Вот с общностью культуры, пожалуй, тоже все ясно. В разных областях – в музыке, в литературе, в живописи, в архитектуре, в киноискусстве – тиражировались одни и те же идеи, воплощенные похожими выразительными средствами. Все, что не соответствовало этим идеям, объявлялось пошлостью. Хочешь быть общностью? - перестань нравственно разлагаться, любуясь вереницей белых слоников на комоде! И вообще выброси комод!
Когда 25 мая 1965 года в Русском музее открылась выставка «Архитектура США», Владимир Солоухин написал: «Почему мы можем допустить, чтобы на территории Ленинграда велась организованная и продуманная пропаганда чуждых нам (да и вообще человеку) архитектурных стилей?». Конечно, выставка, посвященная американской архитектуре, и выставка русских фресок не могли конкурировать друг с другом.
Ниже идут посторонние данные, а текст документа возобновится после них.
-- ==== Sys2Proof/Machine/StdFp.lean ====
section
/-! DEFINITION. The F and D extensions of the control core (R71): fflags exactly as they specify, tininess after rounding. -/

namespace Sys2Proof.Machine

def FFmt.fmt : FFmt → FloatFmt
  | .s => .f32
  | .d => .f64

/-- The bits an operand of a format is read as: a single that is not NaN-boxed reads as the canonical NaN. -/
def fpBits (f : FFmt) (x : Word) : Nat :=
  match f with
  | .d => x.toNat
  | .s => if x.extractLsb' 32 32 = BitVec.allOnes 32 then (lowW x).toNat else FloatFmt.f32.canonNan

/-- A result as the register holds it: a single is NaN-boxed. -/
def fpBox (f : FFmt) (x : Nat) : Word :=
  match f with
  | .d => BitVec.ofNat 64 x
  | .s => BitVec.ofNat 64 (0xFFFFFFFF00000000 + x % 2 ^ 32)

/-- A signalling NaN: the top fraction bit is 0. -/
def fpSignals (f : FloatFmt) (x : Nat) : Bool := (Num.ofBits f x).isNan && !x.testBit (f.p - 2)

/-- The rounding mode of an instruction: its own field, or frm where the field is 7; none where it names no mode. -/
def Ctl.rounding (k : Ctl) (rm : BitVec 3) : Option RMode :=
  match (if rm = 7 then k.fcsr.extractLsb' 5 3 else rm).toNat with
  | 0 => some .rne
  | 1 => some .rtz
  | 2 => some .rdn
  | 3 => some .rup
  | 4 => some .rmm
  | _ => none

/-- A rounded result with its exception flags. -/
abbrev FpRes := Nat × FFlags

/-- Round an exact value; `nv` and `dz` are raised besides. -/
def fpRound (f : FloatFmt) (m : RMode) (x : Num) (nv dz : Bool) : FpRes :=
  let r := roundNum f m x
  (r.bits, { nv := nv, dz := dz, ovf := r.of, uf := r.uf, nx := r.nx })

/-- The sign of an exact zero sum: negative when rounding down unless every term is positive (IEEE 754). -/
def fpZero (m : RMode) (ts : List Num) (x : Num) : Num :=
  if x.isZero && m == .rdn then .fin (!ts.all fun t => !t.sign) 0 0 else x

/-- A sum of exact terms, rounded once. -/
def fpSum (f : FloatFmt) (m : RMode) (ts : List Num) (nv : Bool) : FpRes :=
  let (x, bad) := exactSum ts
  fpRound f m (fpZero m ts x) (nv || bad) false

/-- Division: 0/0 and ∞/∞ are invalid, a finite nonzero number over zero is exact infinity with DZ. -/
def fpDiv (f : FloatFmt) (m : RMode) (a b : Num) (nv : Bool) : FpRes :=
  let s := a.sign != b.sign
  match a, b with
  | .nan, _ => fpRound f m .nan nv false
  | _, .nan => fpRound f m .nan nv false
  | .inf _, .inf _ => fpRound f m .nan true false
  | .inf _, _ => fpRound f m (.inf s) nv false
  | _, .inf _ => fpRound f m (.fin s 0 0) nv false
  | .fin _ x _, .fin _ y _ =>
    if y = 0 then (if x = 0 then fpRound f m .nan true false else fpRound f m (.inf s) nv true)
    else fpRound f m (divNum a b) nv false

def fpSqrt (f : FloatFmt) (m : RMode) (a : Num) (nv : Bool) : FpRes :=
  match a with
  | .nan => fpRound f m .nan nv false
  | .inf n => if n then fpRound f m .nan true false else fpRound f m a nv false
  | .fin n x _ => if n && x != 0 then fpRound f m .nan true false else fpRound f m (sqrtNum a) nv false

def fpBin (op : FBinOp) (f : FloatFmt) (m : RMode) (x y : Nat) : FpRes :=
  let a := Num.ofBits f x
  let b := Num.ofBits f y
  let nv := fpSignals f x || fpSignals f y
  match op with
  | .add => fpSum f m [a, b] nv
  | .sub => fpSum f m [a, b.neg] nv
  | .mul => let (p, bad) := a.mul b; fpRound f m p (nv || bad) false
  | .div => fpDiv f m a b nv

/-- Fused multiply-add: ∞ times 0 is invalid even where the addend is a quiet NaN. -/
def fpFma (op : FmaOp) (f : FloatFmt) (m : RMode) (x y z : Nat) : FpRes :=
  let a := Num.ofBits f x
  let b := Num.ofBits f y
  let c := Num.ofBits f z
  let (p, bad) := a.mul b
  let nv := fpSignals f x || fpSignals f y || fpSignals f z || bad
  match op with
  | .madd => fpSum f m [p, c] nv
  | .msub => fpSum f m [p, c.neg] nv
  | .nmsub => fpSum f m [p.neg, c] nv
  | .nmadd => fpSum f m [p.neg, c.neg] nv

/-- Sign injection, minimum and maximum: -0 lies below +0; a NaN operand gives the other, two give the canonical NaN. -/
def fpSel (op : FSelOp) (f : FloatFmt) (x y : Nat) : FpRes :=
  let top := f.width - 1
  let body := x % 2 ^ top
  let signed (b : Bool) : Nat := body + f.signBit b
  let a := Num.ofBits f x
  let b := Num.ofBits f y
  let flags : FFlags := { nv := fpSignals f x || fpSignals f y }
  let less := a.lt b || (a.isZero && b.isZero && a.sign && !b.sign)
  match op with
  | .sgnj => (signed (y.testBit top), {})
  | .sgnjn => (signed !(y.testBit top), {})
  | .sgnjx => (signed (x.testBit top != y.testBit top), {})
  | .min =>
    (if a.isNan && b.isNan then f.canonNan else if a.isNan then y else if b.isNan then x else if less then x else y, flags)
  | .max =>
    (if a.isNan && b.isNan then f.canonNan else if a.isNan then y else if b.isNan then x else if less then y else x, flags)

/-- Comparisons: FEQ is quiet, FLT and FLE are invalid on any NaN. -/
def fpCmp (op : FCmpOp) (f : FloatFmt) (x y : Nat) : Bool × FFlags :=
  let a := Num.ofBits f x
  let b := Num.ofBits f y
  let sig := fpSignals f x || fpSignals f y
  let un := a.isNan || b.isNan
  match op with
  | .feq => (a.eqv b, { nv := sig })
  | .flt => (a.lt b, { nv := un })
  | .fle => (a.le b, { nv := un })

/-- FCLASS's ten classes. -/
def fpClass (f : FloatFmt) (x : Nat) : Nat :=
  match Num.ofBits f x with
  | .nan => if fpSignals f x then 8 else 9
  | .inf n => if n then 0 else 7
  | .fin n m _ => if m = 0 then (if n then 3 else 4)
      else if m < 2 ^ (f.p - 1) then (if n then 2 else 5)
      else (if n then 1 else 6)

def FIntTy.ty : FIntTy → IntTy
  | .w => ⟨32, true⟩
  | .wu => ⟨32, false⟩
  | .l => ⟨64, true⟩
  | .lu => ⟨64, false⟩

/-- A float to an integer: out of range is invalid and gives the nearest bound; NaN gives the highest. -/
def fpToInt (ty : IntTy) (f : FloatFmt) (m : RMode) (x : Nat) : Int × FFlags :=
  let a := Num.ofBits f x
  match a with
  | .nan => (ty.max, { nv := true })
  | .inf n => (if n then ty.min else ty.max, { nv := true })
  | a =>
    let (i, nx) := a.toInt m
    if i < ty.min then (ty.min, { nv := true }) else if ty.max < i then (ty.max, { nv := true }) else (i, { nx := nx })

/-- An integer result as the register holds it: 32-bit results are sign-extended. -/
def intBox (ty : FIntTy) (i : Int) : Word :=
  match ty with
  | .w | .wu => sextW 4 (wrapN 32 i)
  | _ => BitVec.ofInt 64 i

/-- The integer a source register holds. -/
def intFrom (ty : FIntTy) (x : Word) : Int := (FIntTy.ty ty).read x.toNat

/-! ## Instructions -/

/-- Write f[rd] with its flags and complete. -/
def State.fpResult (s : State) (f : FFmt) (rd : Reg) (r : FpRes) : Out :=
  .next ((s.modMe fun k => (k.setF rd (fpBox f r.1)).accrue r.2).retire)

/-- Write x[rd] with flags and complete. -/
def State.fpToX (s : State) (rd : Reg) (v : Word) (g : FFlags) : Out :=
  (s.modMe fun k => k.accrue g).result rd v

/-- An instruction that rounds: a mode that names none is illegal. -/
def State.withMode (s : State) (i : Instr) (rm : BitVec 3) (k : RMode → Out) : Out :=
  match s.me.rounding rm with
  | some m => k m
  | none => s.illegal (s.bitsOf i) Enc.subStandard

def State.fload (s : State) (f : FFmt) (rd rs1 : Reg) (imm : BitVec 12) (len : Nat) : Out :=
  s.load (s.getX rs1 + sx imm) (match f with | .s => 4 | .d => 8) fun s b =>
    .next ((s.setF rd (fpBox f (leNat b))).retire len)

def State.fstore (s : State) (f : FFmt) (rs1 rs2 : Reg) (imm : BitVec 12) (len : Nat) : Out :=
  s.store (s.getX rs1 + sx imm) (toLE (match f with | .s => 4 | .d => 8) (s.getF rs2).toNat) fun s => .next (s.retire len)

/-- An operand of a format. -/
def State.fp (s : State) (f : FFmt) (r : Reg) : Nat := fpBits f (s.getF r)

/-- FMV.X: the low bits as they stand, sign-extended; FMV to f: NaN-boxed. -/
def State.fmvToInt (s : State) (f : FFmt) (rd rs1 : Reg) : Out :=
  s.result rd (match f with
    | .s => sextW 4 ((s.getF rs1).toNat % 2 ^ 32)
    | .d => s.getF rs1)

def State.fmvFromInt (s : State) (f : FFmt) (rd rs1 : Reg) : Out :=
  .next ((s.setF rd (fpBox f (s.getX rs1).toNat)).retire)

/-- The other format of a conversion. -/
def otherFmt : FFmt → FFmt
  | .s => .d
  | .d => .s

/-- A conversion between formats: a signalling NaN is invalid, any NaN gives the canonical one. -/
def State.fcvtFmt (s : State) (dst : FFmt) (m : RMode) (rd rs1 : Reg) : Out :=
  let x := s.fp (otherFmt dst) rs1
  s.fpResult dst rd (fpRound (FFmt.fmt dst) m (Num.ofBits (FFmt.fmt (otherFmt dst)) x) (fpSignals (FFmt.fmt (otherFmt dst)) x) false)

end Sys2Proof.Machine
end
Немонументальные песни под гитару, любовная лирика, простая мебель – все это разрешалось, потому что не только не противоречило жажде коммунизма, но и делало ее более душевной.
Установка общества на строительство коммунизма, призванная превратить толпу в общность, оказалась утопией. Постепенно выяснилось, что в общественной структуре нет однородности, и некомфортный быт вызывал вполне приземленные, а не возвышенные желания. У кого-то вдруг появлялась цель купить телевизор. Или «достать» чешскую стенку. А так как достижение этих целей требовало угрюмого и полного на них сосредоточения, на грезы о коммунизме уже не оставалось сил. Тот, у кого не было общей цели, переставал быль частью советского народа.
Вот так, мучительно «доставая» продукты, бытовую технику и мебель, один за другим граждане и отваливались от монументальной глыбы, название которой «советский народ». В борьбе между идеей и потребностью победила потребность.